Na área da política, na quase totalidade das vezes o erro é categoricamente negado por quem exerce o poder

1. O erro faz parte da condição humana. Muitos (para não dizer “todos”) sentem um qualquer tipo de constrangimento/inibição em dizer ou confessar que erram, falham, que se enganam ou fracassam, que produziram asneiras, anomalias/desvios (e algumas vezes excessos) ou que têm por verdadeiro aquilo que é falso. Larga fração da experiência humana é constituída por erros, mas é conveniente não cometer sempre os mesmos e principalmente aprender com os dos outros (e analogamente com os nossos!). É ainda oportuno aqui mencionar que devemos evitá-los, ultrapassá-los e corrigi-los e que a proveniência do erro está muitas vezes no desejo, na impaciência/imprudência, na ignorância e na cólera. Defender e persistir no erro (ou engano), é querer sofrer e, já diz o povo, colossal estupidez e burrice! Porém, alguns teimam em praticá-lo. Há, também casos em que o erro é, digamos, “benéfico”. Por exemplo, no âmbito da educação o erro é indispensável. Muito do progresso no processo de ensino-aprendizagem faz-se por “tentativa e erro”. Aqui não deve haver receio/medo em fracassar ou falhar, até porque será precisamente o erro que vai desvelar algumas das ‘verdades’ (saberes, competências, factos…) de grande valor que há para descobrir. Diz-nos a ciência da Psicologia que este é um método básico de aprendizagem e que praticamente todos os animais o usam para aprender novos comportamentos. Tentativa e erro é o primeiro modo de aprendizagem e ocorre justamente através dos erros, enganos, falhas, lapsos, “disparates”, os quais são necessários para que existam novas e mais tentativas, tornando assim provável encontrar-se a forma correta de lidar com um determinado problema/dificuldade ou questão. Este processo será continuamente repetido até que o sucesso – ou a tão pretendida solução – seja alcançado/a.

A este propósito, o conhecido behaviorista norte americano Edward Lee Thorndike, na sua Lei do efeito, diz-nos que existe uma seleção das respostas adequadas e adaptativas, com eliminação das respostas inadequadas (erros), com base num determinado condicionamento – relação entre um comportamento e um estímulo – , encontrando-se finalmente o comportamento ajustado em função do estímulo ostentado. Todavia, não podemos dizer que a aprendizagem realizada pelos animais por tentativa e erro é o padrão da aprendizagem humana. Esta última não é somente uma mudança comportamental, mas algo mais complexo e de assinalável importância.
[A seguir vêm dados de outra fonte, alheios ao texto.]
-- ==== Sys2Proof/Laws/Dims.lean ====
section
/-! SUPPORT. NormH, Valid, CheckDims and the packed layout: one lemma for each that later proofs cite. -/
namespace Sys2Proof.Machine

/-- A normalized height is a multiple of 8. -/
theorem normH_mod (h : Int) : normH h % 8 = 0 := by
  unfold normH
  simp only [Config.pageRows, Nat.cast_ofNat]
  split
  · assumption
  · split <;> omega

/-- Accepted dimensions as natural numbers. -/
theorem validDims_bounds (w h : Int) (hv : validDims w (normH h) = true) :
    1 ≤ w.toNat ∧ w.toNat ≤ 128 ∧ (w.toNat : Int) = w
      ∧ (normH h).toNat % 8 = 0 ∧ 8 ≤ (normH h).toNat ∧ (normH h).toNat ≤ 64
      ∧ ((normH h).toNat : Int) = normH h := by
  have hm := normH_mod h
  simp only [validDims, Config.maxW, Config.maxH, Bool.and_eq_true, decide_eq_true_eq, Nat.cast_ofNat] at hv
  omega

/-- What CheckDims answers: the report and either VALERR or the accepted dimensions. -/
theorem State.checkDims_cases (s : State) (wreq hreq : Int) :
    (validDims wreq (normH hreq) = true ∧
      s.checkDims wreq hreq =
        ({ s with
            adjH := BitVec.ofInt 32 (normH hreq)
            status := { s.status with hadj := s.status.hadj || decide (normH hreq ≠ hreq) } },
          some (wreq.toNat, (normH hreq).toNat)))
    ∨ (validDims wreq (normH hreq) = false ∧
      s.checkDims wreq hreq =
        ({ s with
            adjH := BitVec.ofInt 32 (normH hreq)
            status := { s.status with
              hadj := s.status.hadj || decide (normH hreq ≠ hreq), valerr := true, busy := false } }, none)) := by
  unfold State.checkDims
  cases hv : validDims wreq (normH hreq) <;> by_cases hh : normH hreq = hreq
  · right; rw [hh] at hv; simp [hv, hh, State.raise, State.warn, State.endCommand, Status.record, Status.ended]
  · right; simp [hv, hh, State.raise, State.warn, State.endCommand, Status.record, Status.ended]
  · left; rw [hh] at hv; simp [hv, hh]
  · left; simp [hv, hh, State.warn, Status.record]

/-- ADJ_H holds a multiple of 8. -/
theorem adjH_mod (h : Int) : (BitVec.ofInt 32 (normH h)).toNat % 8 = 0 := by
  have := normH_mod h
  rw [BitVec.toNat_ofInt]
  omega

/-- The index of page p and column c lies below the packed length. -/
theorem packedIndex_lt (w h p c : Nat) (hp : p < h / 8) (hc : c < w) : packedIndex w p c < packedLen w h := by
  unfold packedIndex packedLen Config.pageRows
  calc p * w + c < p * w + w := by omega
    _ = (p + 1) * w := by rw [Nat.succ_mul]
    _ ≤ h / 8 * w := Nat.mul_le_mul_right _ hp

/-- Different pages or columns have different indices. -/
theorem packedIndex_inj (w p c p' c' : Nat) (hc : c < w) (hc' : c' < w)
    (h : packedIndex w p c = packedIndex w p' c') : p = p' ∧ c = c' := by
  unfold packedIndex at h
  have hw : 0 < w := by omega
  have h1 : (p * w + c) / w = (p' * w + c') / w := by rw [h]
  have h2 : (p * w + c) % w = (p' * w + c') % w := by rw [h]
  rw [Nat.add_comm, Nat.add_mul_div_right _ _ hw, Nat.add_comm (p' * w), Nat.add_mul_div_right _ _ hw,
    Nat.div_eq_of_lt hc, Nat.div_eq_of_lt hc'] at h1
  rw [Nat.add_comm, Nat.add_mul_mod_self_right, Nat.add_comm (p' * w), Nat.add_mul_mod_self_right,
    Nat.mod_eq_of_lt hc, Nat.mod_eq_of_lt hc'] at h2
  omega

/-- A packed grid of legal dimensions fits BUF. -/
theorem packedLen_le (w h : Nat) (hw : w ≤ 128) (hh : h ≤ 64) : packedLen w h ≤ 1024 := by
  unfold packedLen Config.pageRows
  calc h / 8 * w ≤ 8 * 128 := Nat.mul_le_mul (by omega) hw
    _ = 1024 := rfl

/-- Bit b of a packed byte is the pixel at row p*8 + b. -/
theorem State.getLsbD_packedByte (s : State) (p c b : Nat) (hb : b < 8) :
    (s.packedByte p c).getLsbD b = s.pix (p * 8 + b) c := by
  unfold State.packedByte
  rw [BitVec.getLsbD_ofNat, testBit_rowBits]
  simp [hb]

/-- The cells ENCODE writes are those of its pages and columns. -/
theorem State.mem_packedCells (s : State) (x : Host.Cell) : x ∈ s.packedCells ↔
    ∃ p c, p < s.gridH / 8 ∧ c < s.gridW ∧ x = (packedIndex s.gridW p c, s.packedByte p c) := by
  unfold State.packedCells
  simp only [List.mem_flatMap, List.mem_range, List.mem_map, Config.pageRows]
  constructor
  · rintro ⟨p, hp, c, hc, rfl⟩
    exact ⟨p, c, hp, hc, rfl⟩
  · rintro ⟨p, c, hp, hc, rfl⟩
    exact ⟨p, hp, c, hc, rfl⟩

/-- After ENCODE's writes the byte of page p and column c is the packed byte. -/
theorem State.memRead_packed (s : State) (p c : Nat) (hp : p < s.gridH / 8) (hc : c < s.gridW)
    (hcap : packedLen s.gridW s.gridH ≤ 1024) :
    (s.memWriteAll s.packedCells).memRead (packedIndex s.gridW p c) = s.packedByte p c := by
  apply State.memRead_memWriteAll_same
  · exact Nat.lt_of_lt_of_le (packedIndex_lt _ _ _ _ hp hc) hcap
  · intro x hx hxi
    obtain ⟨p', c', hp', hc', rfl⟩ := (s.mem_packedCells x).mp hx
    obtain ⟨rfl, rfl⟩ := packedIndex_inj _ _ _ _ _ hc' hc hxi
    rfl
  · exact ⟨_, (s.mem_packedCells _).mpr ⟨p, c, hp, hc, rfl⟩, rfl⟩

/-- ENCODE's writes leave a byte alone that no page and column has. -/
theorem State.memRead_packed_other (s : State) (a : Nat)
    (h : ∀ p c, p < s.gridH / 8 → c < s.gridW → a ≠ packedIndex s.gridW p c) :
    (s.memWriteAll s.packedCells).memRead a = s.memRead a := by
  apply State.memRead_memWriteAll_other
  intro x hx hxa
  obtain ⟨p, c, hp, hc, rfl⟩ := (s.mem_packedCells x).mp hx
  exact h p c hp hc hxa.symm

/-- A cell of the grid DECODE builds at accepted dimensions. -/
theorem State.px_unpackedGrid (s : State) (w h r c : Nat) (hw : w ≤ 128) (hh : h ≤ 64) :
    Grid.px (s.unpackedGrid w h) r c =
      if r < h ∧ c < w then
        decide (packedIndex w (r / 8) c < s.bufLen.toNat) && (s.memRead (packedIndex w (r / 8) c)).getLsbD (r % 8)
      else false := by
  unfold State.unpackedGrid
  rw [Grid.px_ofFn]
  simp only [Config.maxH, Config.maxW, Config.pageRows]
  split
  · next hrc => simp [show r < 64 by omega, show c < 128 by omega]
  · simp

/-- A cell of the grid RESIZE builds at accepted dimensions. -/
theorem State.px_resizedGrid (s : State) (w h r c : Nat) (hw : w ≤ 128) (hh : h ≤ 64) :
    Grid.px (s.resizedGrid w h) r c =
      if r < min s.gridH h ∧ c < min s.gridW w then s.pix r c else false := by
  unfold State.resizedGrid
  rw [Grid.px_ofFn]
  simp only [Config.maxH, Config.maxW]
  split
  · next hrc => simp [show r < 64 by omega, show c < 128 by omega]
  · simp

/-- A cell of the toggled grid. -/
theorem State.px_toggledGrid (s : State) (r0 c0 r c : Nat) (hr : r0 < 64) (hc : c0 < 128) :
    Grid.px (s.toggledGrid r0 c0) r c = if r = r0 ∧ c = c0 then !(s.pix r c) else s.pix r c := by
  unfold State.toggledGrid
  rw [Grid.px_ofFn]
  simp only [Config.maxH, Config.maxW]
  by_cases hin : r < 64 ∧ c < 128
  · simp [hin.1, hin.2]
  · have hout := Grid.px_outside s.grid r c (by simp only [Config.maxH, Config.maxW]; omega)
    have hne : ¬ (r = r0 ∧ c = c0) := by omega
    rw [if_neg hne, State.pix, hout]
    by_cases h1 : r < 64 <;> by_cases h2 : c < 128 <;> simp [h1, h2]

/-- A cell of the inverted grid. -/
theorem State.px_invertedGrid (s : State) (r c : Nat) : Grid.px s.invertedGrid r c =
    (decide (r < 64) && (decide (c < 128) &&
      if r < s.gridH ∧ c < s.gridW then !(s.pix r c) else s.pix r c)) := by
  unfold State.invertedGrid
  rw [Grid.px_ofFn]

end Sys2Proof.Machine
end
Possui também grande utilidade a incerteza e o erro na investigação/experimentação científica. “Ensaio e erro” é o processo elementar na Ciência e por meio do qual se constrói e adquire “inovador” e atualizado conhecimento. O erro tem fulcral valor na descoberta e progresso científico. Muita da inspiração e inquietação dos cientistas advém dos erros metodológicos e dos resultados negativos obtidos na pesquisa, pelo que é essencial a compreensão destes “equívocos”. Para o epistemólogo Gaston Bachelard, o espírito científico é essencialmente uma retificação do saber, um alargamento dos quadros do conhecimento e “a sua estrutura é a consciência dos seus erros históricos”. Já para o vienense Karl Popper, autor do famoso critério da falsificabilidade, o erro é igualmente determinante, mas agora para demarcarmos as teorias científicas das não científicas e para refutarmos as científicas. Por outras palavras, uma boa teoria científica é aquela que consegue resistir aos mais rigorosos/severos testes que conseguimos conceder – à sua falsificação (ao erro) – e, enquanto resiste, ela não é rejeitada, mas corroborada.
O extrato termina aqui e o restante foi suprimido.